[MATERIAL TO PROCESS — start]

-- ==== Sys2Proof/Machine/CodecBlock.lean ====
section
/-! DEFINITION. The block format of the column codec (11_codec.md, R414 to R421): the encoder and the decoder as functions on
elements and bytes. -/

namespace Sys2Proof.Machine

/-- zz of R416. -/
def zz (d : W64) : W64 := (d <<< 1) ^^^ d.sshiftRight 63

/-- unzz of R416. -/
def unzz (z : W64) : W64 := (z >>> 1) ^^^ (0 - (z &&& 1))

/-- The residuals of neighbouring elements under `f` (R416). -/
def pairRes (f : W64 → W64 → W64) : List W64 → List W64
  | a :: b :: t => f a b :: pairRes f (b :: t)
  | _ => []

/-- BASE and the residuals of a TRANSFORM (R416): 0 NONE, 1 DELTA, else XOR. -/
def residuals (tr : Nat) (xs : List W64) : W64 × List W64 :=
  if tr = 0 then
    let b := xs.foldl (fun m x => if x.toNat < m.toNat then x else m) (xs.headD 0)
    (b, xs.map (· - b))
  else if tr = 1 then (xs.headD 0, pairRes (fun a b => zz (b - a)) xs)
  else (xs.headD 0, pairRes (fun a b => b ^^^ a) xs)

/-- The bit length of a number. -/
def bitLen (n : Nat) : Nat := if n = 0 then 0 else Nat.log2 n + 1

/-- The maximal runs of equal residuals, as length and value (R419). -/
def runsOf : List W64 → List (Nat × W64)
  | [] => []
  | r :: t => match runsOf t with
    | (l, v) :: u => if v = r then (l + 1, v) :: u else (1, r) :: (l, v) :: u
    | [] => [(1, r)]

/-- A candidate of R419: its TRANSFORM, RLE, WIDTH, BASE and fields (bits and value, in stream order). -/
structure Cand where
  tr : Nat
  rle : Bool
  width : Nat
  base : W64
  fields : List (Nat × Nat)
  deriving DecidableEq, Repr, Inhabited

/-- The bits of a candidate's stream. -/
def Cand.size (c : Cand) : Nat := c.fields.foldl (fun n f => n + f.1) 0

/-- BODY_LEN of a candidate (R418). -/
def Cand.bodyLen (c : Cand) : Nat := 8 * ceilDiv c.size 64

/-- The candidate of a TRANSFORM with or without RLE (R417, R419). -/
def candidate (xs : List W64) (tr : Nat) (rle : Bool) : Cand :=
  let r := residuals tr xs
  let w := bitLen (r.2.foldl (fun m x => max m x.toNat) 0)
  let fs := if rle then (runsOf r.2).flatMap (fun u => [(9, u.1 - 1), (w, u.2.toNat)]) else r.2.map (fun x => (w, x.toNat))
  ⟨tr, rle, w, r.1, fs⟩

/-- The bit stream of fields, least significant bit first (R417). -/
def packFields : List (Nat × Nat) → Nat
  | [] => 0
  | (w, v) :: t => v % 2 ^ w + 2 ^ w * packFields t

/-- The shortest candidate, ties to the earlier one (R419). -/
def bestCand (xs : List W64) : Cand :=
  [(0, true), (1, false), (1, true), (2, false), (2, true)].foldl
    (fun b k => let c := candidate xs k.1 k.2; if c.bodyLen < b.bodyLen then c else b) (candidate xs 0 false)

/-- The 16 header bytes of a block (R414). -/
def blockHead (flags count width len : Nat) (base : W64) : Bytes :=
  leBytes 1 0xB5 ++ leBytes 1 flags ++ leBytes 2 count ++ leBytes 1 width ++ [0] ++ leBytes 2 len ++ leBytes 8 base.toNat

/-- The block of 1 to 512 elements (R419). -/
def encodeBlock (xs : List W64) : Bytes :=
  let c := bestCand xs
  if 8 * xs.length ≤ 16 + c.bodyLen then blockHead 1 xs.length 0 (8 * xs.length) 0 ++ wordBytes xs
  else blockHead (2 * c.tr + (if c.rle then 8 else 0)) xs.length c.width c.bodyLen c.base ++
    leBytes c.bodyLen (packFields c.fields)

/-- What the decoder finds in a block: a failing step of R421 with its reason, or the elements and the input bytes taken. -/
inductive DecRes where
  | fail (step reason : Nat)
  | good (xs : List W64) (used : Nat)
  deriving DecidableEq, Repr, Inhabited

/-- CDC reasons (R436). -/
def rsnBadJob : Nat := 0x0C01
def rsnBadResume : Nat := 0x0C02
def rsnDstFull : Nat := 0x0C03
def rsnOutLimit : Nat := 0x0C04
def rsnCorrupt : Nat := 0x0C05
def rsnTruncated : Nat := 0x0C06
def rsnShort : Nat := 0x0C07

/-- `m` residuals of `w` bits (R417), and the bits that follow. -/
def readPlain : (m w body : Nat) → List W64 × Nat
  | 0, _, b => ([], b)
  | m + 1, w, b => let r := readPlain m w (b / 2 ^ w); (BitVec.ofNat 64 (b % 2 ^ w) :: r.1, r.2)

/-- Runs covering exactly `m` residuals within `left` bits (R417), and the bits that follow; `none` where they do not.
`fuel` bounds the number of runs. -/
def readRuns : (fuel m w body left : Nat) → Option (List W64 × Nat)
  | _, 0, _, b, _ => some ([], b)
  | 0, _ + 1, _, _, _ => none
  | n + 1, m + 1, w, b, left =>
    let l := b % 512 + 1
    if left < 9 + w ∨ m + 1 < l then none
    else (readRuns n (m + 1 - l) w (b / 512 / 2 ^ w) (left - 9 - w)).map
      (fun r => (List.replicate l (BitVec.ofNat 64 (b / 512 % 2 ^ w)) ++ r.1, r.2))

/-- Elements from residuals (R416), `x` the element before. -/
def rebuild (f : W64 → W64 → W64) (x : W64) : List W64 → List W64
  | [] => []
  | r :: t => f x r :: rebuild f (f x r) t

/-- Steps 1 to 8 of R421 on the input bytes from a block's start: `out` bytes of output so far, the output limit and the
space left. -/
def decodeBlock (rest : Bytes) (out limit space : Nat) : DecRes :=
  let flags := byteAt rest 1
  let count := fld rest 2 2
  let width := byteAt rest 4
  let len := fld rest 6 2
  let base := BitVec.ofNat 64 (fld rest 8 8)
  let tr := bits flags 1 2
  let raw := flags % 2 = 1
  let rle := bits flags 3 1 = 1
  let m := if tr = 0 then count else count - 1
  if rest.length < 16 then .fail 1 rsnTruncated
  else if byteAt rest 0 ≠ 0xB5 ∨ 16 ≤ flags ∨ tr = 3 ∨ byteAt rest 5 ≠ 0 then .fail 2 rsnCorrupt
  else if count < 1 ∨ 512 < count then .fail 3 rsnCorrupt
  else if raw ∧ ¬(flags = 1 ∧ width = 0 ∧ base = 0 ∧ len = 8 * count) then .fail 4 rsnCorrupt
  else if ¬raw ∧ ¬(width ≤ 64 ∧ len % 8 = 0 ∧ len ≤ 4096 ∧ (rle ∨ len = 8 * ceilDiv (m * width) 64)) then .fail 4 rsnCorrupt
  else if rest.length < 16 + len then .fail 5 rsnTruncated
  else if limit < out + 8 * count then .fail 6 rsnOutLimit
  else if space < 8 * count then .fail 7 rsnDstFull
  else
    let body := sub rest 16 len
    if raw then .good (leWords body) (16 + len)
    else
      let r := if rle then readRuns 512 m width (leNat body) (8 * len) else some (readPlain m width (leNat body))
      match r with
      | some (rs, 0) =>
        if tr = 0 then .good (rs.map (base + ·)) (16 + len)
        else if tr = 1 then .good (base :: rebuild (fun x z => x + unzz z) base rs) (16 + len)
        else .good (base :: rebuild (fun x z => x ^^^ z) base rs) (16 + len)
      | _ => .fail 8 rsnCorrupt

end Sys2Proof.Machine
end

[MATERIAL TO PROCESS — finish]
[MATERIAL TO PROCESS — start]

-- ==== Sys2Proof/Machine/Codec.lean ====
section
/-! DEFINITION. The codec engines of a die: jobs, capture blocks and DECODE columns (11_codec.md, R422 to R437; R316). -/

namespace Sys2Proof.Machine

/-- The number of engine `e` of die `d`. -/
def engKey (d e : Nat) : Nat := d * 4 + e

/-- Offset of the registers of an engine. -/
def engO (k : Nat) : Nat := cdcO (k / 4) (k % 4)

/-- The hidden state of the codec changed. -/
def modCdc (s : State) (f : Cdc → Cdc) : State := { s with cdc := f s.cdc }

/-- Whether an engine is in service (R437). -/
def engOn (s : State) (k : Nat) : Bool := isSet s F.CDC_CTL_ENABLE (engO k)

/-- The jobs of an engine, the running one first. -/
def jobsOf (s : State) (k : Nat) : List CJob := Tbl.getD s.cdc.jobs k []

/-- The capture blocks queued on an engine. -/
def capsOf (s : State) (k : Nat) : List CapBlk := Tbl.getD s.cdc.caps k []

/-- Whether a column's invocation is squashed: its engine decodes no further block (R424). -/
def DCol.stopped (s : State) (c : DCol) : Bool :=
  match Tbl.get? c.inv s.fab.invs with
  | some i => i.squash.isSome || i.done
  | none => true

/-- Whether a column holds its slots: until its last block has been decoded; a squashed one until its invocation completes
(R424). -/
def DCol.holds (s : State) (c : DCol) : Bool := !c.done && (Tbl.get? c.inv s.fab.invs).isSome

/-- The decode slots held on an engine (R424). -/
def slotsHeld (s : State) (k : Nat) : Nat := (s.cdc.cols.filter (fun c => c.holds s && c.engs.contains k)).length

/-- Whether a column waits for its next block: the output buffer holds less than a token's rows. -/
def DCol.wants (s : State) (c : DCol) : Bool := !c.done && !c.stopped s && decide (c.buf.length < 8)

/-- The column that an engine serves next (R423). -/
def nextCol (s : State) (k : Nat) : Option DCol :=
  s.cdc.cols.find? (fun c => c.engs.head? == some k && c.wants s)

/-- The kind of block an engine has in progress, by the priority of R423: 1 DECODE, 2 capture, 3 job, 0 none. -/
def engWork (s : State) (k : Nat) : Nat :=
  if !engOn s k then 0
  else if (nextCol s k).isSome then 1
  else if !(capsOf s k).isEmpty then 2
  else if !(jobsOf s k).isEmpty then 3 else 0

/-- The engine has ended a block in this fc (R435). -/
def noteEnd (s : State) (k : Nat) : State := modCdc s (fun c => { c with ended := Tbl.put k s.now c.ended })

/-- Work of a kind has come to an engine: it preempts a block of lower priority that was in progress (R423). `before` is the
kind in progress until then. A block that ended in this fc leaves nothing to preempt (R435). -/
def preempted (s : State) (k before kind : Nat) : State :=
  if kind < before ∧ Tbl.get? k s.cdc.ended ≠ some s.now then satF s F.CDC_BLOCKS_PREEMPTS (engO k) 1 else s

[MATERIAL TO PROCESS — finish]
[MATERIAL TO PROCESS — start]

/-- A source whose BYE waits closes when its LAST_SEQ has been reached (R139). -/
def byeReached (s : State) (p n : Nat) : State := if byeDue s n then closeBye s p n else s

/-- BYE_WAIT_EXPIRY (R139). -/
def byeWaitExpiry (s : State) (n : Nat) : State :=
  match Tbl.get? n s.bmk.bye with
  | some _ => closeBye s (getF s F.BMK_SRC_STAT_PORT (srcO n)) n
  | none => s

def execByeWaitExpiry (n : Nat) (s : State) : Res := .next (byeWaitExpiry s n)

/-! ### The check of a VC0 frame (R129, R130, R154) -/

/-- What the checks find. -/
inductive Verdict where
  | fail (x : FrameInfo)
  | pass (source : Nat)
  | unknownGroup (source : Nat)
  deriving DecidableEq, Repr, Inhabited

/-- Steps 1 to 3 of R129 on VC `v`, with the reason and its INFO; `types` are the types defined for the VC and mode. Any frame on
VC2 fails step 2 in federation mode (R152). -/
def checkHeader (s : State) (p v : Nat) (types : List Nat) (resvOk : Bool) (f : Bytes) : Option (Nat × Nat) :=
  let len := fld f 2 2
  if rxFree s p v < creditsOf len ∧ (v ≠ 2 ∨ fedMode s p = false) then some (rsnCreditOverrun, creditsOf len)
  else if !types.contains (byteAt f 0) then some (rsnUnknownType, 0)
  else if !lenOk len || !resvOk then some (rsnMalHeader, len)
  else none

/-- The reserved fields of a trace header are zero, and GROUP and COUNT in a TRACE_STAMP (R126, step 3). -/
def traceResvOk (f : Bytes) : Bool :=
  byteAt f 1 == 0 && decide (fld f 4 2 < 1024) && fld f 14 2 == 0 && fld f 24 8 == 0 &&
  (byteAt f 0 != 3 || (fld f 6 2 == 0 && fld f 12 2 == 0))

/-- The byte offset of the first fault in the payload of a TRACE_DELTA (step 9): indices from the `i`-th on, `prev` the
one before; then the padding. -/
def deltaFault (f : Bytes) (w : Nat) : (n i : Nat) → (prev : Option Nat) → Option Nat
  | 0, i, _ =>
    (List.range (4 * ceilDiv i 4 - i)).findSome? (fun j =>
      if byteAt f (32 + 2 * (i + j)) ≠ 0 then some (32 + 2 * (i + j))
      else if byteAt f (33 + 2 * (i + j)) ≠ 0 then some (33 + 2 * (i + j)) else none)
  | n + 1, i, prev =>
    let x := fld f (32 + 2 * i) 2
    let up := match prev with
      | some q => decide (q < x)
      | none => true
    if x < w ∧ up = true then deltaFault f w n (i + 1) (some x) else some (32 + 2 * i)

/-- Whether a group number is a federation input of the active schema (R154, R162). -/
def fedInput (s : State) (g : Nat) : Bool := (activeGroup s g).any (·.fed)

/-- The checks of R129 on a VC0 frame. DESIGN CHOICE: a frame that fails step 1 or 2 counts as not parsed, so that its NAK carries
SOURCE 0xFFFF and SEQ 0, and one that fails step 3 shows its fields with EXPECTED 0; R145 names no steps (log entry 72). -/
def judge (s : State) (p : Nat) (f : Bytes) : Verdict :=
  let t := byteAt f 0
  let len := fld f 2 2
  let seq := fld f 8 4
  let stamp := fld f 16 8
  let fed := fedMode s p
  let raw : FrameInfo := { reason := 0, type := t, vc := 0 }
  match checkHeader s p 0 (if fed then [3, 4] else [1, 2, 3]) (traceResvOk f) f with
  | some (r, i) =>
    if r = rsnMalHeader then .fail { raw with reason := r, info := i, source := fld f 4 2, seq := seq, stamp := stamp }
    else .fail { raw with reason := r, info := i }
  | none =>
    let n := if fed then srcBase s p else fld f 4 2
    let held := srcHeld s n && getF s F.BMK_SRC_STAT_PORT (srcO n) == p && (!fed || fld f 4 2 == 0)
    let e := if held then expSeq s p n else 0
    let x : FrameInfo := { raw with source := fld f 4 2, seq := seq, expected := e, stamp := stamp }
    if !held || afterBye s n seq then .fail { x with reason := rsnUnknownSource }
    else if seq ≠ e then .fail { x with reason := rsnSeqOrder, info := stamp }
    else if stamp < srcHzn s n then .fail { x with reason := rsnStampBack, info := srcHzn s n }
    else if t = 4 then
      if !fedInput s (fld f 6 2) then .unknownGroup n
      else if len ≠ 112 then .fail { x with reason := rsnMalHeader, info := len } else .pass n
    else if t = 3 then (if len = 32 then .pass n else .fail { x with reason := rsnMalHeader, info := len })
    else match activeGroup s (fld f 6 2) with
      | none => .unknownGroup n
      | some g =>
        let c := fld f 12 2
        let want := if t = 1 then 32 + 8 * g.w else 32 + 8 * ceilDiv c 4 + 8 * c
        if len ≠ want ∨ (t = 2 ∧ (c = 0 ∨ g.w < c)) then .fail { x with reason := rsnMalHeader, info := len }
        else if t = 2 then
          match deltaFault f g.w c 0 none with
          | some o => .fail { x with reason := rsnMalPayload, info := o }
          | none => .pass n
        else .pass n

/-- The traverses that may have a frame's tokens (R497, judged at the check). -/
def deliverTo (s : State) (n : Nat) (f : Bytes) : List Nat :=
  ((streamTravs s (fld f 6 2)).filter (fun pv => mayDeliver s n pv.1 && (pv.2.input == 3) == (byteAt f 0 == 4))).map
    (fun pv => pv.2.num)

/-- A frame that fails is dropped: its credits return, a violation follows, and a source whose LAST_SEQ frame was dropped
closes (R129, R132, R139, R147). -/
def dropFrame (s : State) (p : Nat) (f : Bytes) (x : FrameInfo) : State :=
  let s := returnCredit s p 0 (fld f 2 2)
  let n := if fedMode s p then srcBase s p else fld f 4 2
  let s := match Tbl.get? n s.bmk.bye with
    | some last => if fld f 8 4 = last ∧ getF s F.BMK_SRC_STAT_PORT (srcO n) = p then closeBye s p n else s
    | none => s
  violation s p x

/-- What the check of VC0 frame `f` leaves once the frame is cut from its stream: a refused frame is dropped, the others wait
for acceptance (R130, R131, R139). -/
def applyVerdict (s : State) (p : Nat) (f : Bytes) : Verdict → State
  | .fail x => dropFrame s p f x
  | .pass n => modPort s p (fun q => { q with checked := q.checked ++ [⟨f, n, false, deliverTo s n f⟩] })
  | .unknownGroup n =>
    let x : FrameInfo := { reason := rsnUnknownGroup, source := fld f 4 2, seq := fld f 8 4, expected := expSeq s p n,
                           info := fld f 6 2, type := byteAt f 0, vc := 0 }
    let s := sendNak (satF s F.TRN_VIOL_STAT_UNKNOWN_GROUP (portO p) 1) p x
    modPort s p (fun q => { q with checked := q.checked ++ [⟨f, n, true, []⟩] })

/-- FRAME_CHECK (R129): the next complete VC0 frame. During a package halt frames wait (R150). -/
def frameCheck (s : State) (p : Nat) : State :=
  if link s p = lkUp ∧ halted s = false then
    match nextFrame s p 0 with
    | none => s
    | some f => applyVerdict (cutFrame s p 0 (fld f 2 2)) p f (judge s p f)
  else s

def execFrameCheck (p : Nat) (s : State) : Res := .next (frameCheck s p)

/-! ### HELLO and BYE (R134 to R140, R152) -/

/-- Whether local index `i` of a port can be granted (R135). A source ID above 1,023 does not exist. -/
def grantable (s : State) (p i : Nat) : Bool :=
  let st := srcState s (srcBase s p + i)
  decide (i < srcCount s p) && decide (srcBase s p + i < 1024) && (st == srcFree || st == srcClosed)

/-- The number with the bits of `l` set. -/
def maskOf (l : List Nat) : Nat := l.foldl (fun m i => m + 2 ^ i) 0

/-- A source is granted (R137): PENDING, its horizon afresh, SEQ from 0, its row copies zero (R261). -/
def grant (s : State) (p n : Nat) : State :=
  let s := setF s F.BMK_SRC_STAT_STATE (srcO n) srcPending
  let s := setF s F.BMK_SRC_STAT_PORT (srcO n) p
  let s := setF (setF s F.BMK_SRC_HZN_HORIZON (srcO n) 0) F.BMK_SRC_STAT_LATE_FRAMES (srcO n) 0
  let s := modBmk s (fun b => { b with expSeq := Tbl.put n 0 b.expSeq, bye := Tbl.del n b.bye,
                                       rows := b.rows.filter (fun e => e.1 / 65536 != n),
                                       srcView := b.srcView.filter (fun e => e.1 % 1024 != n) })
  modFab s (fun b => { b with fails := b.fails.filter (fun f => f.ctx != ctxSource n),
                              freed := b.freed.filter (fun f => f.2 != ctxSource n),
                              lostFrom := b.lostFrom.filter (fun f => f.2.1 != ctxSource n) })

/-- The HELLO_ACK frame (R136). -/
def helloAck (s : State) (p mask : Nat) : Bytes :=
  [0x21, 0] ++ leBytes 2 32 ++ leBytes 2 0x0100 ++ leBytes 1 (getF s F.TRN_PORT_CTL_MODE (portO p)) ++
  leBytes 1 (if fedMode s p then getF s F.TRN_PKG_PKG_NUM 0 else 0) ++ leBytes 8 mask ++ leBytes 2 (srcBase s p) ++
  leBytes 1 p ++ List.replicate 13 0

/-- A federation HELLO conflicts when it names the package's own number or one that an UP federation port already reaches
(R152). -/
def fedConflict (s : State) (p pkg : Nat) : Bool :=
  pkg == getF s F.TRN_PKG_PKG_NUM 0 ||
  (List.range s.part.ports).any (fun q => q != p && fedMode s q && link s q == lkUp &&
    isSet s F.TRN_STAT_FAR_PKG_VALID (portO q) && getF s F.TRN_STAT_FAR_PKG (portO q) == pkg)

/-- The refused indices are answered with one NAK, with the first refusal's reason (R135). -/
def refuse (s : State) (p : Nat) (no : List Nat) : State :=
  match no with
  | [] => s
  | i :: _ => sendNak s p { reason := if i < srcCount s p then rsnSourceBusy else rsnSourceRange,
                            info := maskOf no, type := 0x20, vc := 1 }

[MATERIAL TO PROCESS — finish]

> [TASK] The required output is every line above from the one with "fail (x : FrameInfo)" down to the one with "def judge (s", restated word for word, ends included.

> [SOLUTION FOR THIS EXERCISE]
  | fail (x : FrameInfo)
  | pass (source : Nat)
  | unknownGroup (source : Nat)
  deriving DecidableEq, Repr, Inhabited

/-- Steps 1 to 3 of R129 on VC `v`, with the reason and its INFO; `types` are the types defined for the VC and mode. Any frame on
VC2 fails step 2 in federation mode (R152). -/
def checkHeader (s : State) (p v : Nat) (types : List Nat) (resvOk : Bool) (f : Bytes) : Option (Nat × Nat) :=
  let len := fld f 2 2
  if rxFree s p v < creditsOf len ∧ (v ≠ 2 ∨ fedMode s p = false) then some (rsnCreditOverrun, creditsOf len)
  else if !types.contains (byteAt f 0) then some (rsnUnknownType, 0)
  else if !lenOk len || !resvOk then some (rsnMalHeader, len)
  else none

/-- The reserved fields of a trace header are zero, and GROUP and COUNT in a TRACE_STAMP (R126, step 3). -/
def traceResvOk (f : Bytes) : Bool :=
  byteAt f 1 == 0 && decide (fld f 4 2 < 1024) && fld f 14 2 == 0 && fld f 24 8 == 0 &&
  (byteAt f 0 != 3 || (fld f 6 2 == 0 && fld f 12 2 == 0))

/-- The byte offset of the first fault in the payload of a TRACE_DELTA (step 9): indices from the `i`-th on, `prev` the
one before; then the padding. -/
def deltaFault (f : Bytes) (w : Nat) : (n i : Nat) → (prev : Option Nat) → Option Nat
  | 0, i, _ =>
    (List.range (4 * ceilDiv i 4 - i)).findSome? (fun j =>
      if byteAt f (32 + 2 * (i + j)) ≠ 0 then some (32 + 2 * (i + j))
      else if byteAt f (33 + 2 * (i + j)) ≠ 0 then some (33 + 2 * (i + j)) else none)
  | n + 1, i, prev =>
    let x := fld f (32 + 2 * i) 2
    let up := match prev with
      | some q => decide (q < x)
      | none => true
    if x < w ∧ up = true then deltaFault f w n (i + 1) (some x) else some (32 + 2 * i)

/-- Whether a group number is a federation input of the active schema (R154, R162). -/
def fedInput (s : State) (g : Nat) : Bool := (activeGroup s g).any (·.fed)

/-- The checks of R129 on a VC0 frame. DESIGN CHOICE: a frame that fails step 1 or 2 counts as not parsed, so that its NAK carries
SOURCE 0xFFFF and SEQ 0, and one that fails step 3 shows its fields with EXPECTED 0; R145 names no steps (log entry 72). -/
def judge (s : State) (p : Nat) (f : Bytes) : Verdict :=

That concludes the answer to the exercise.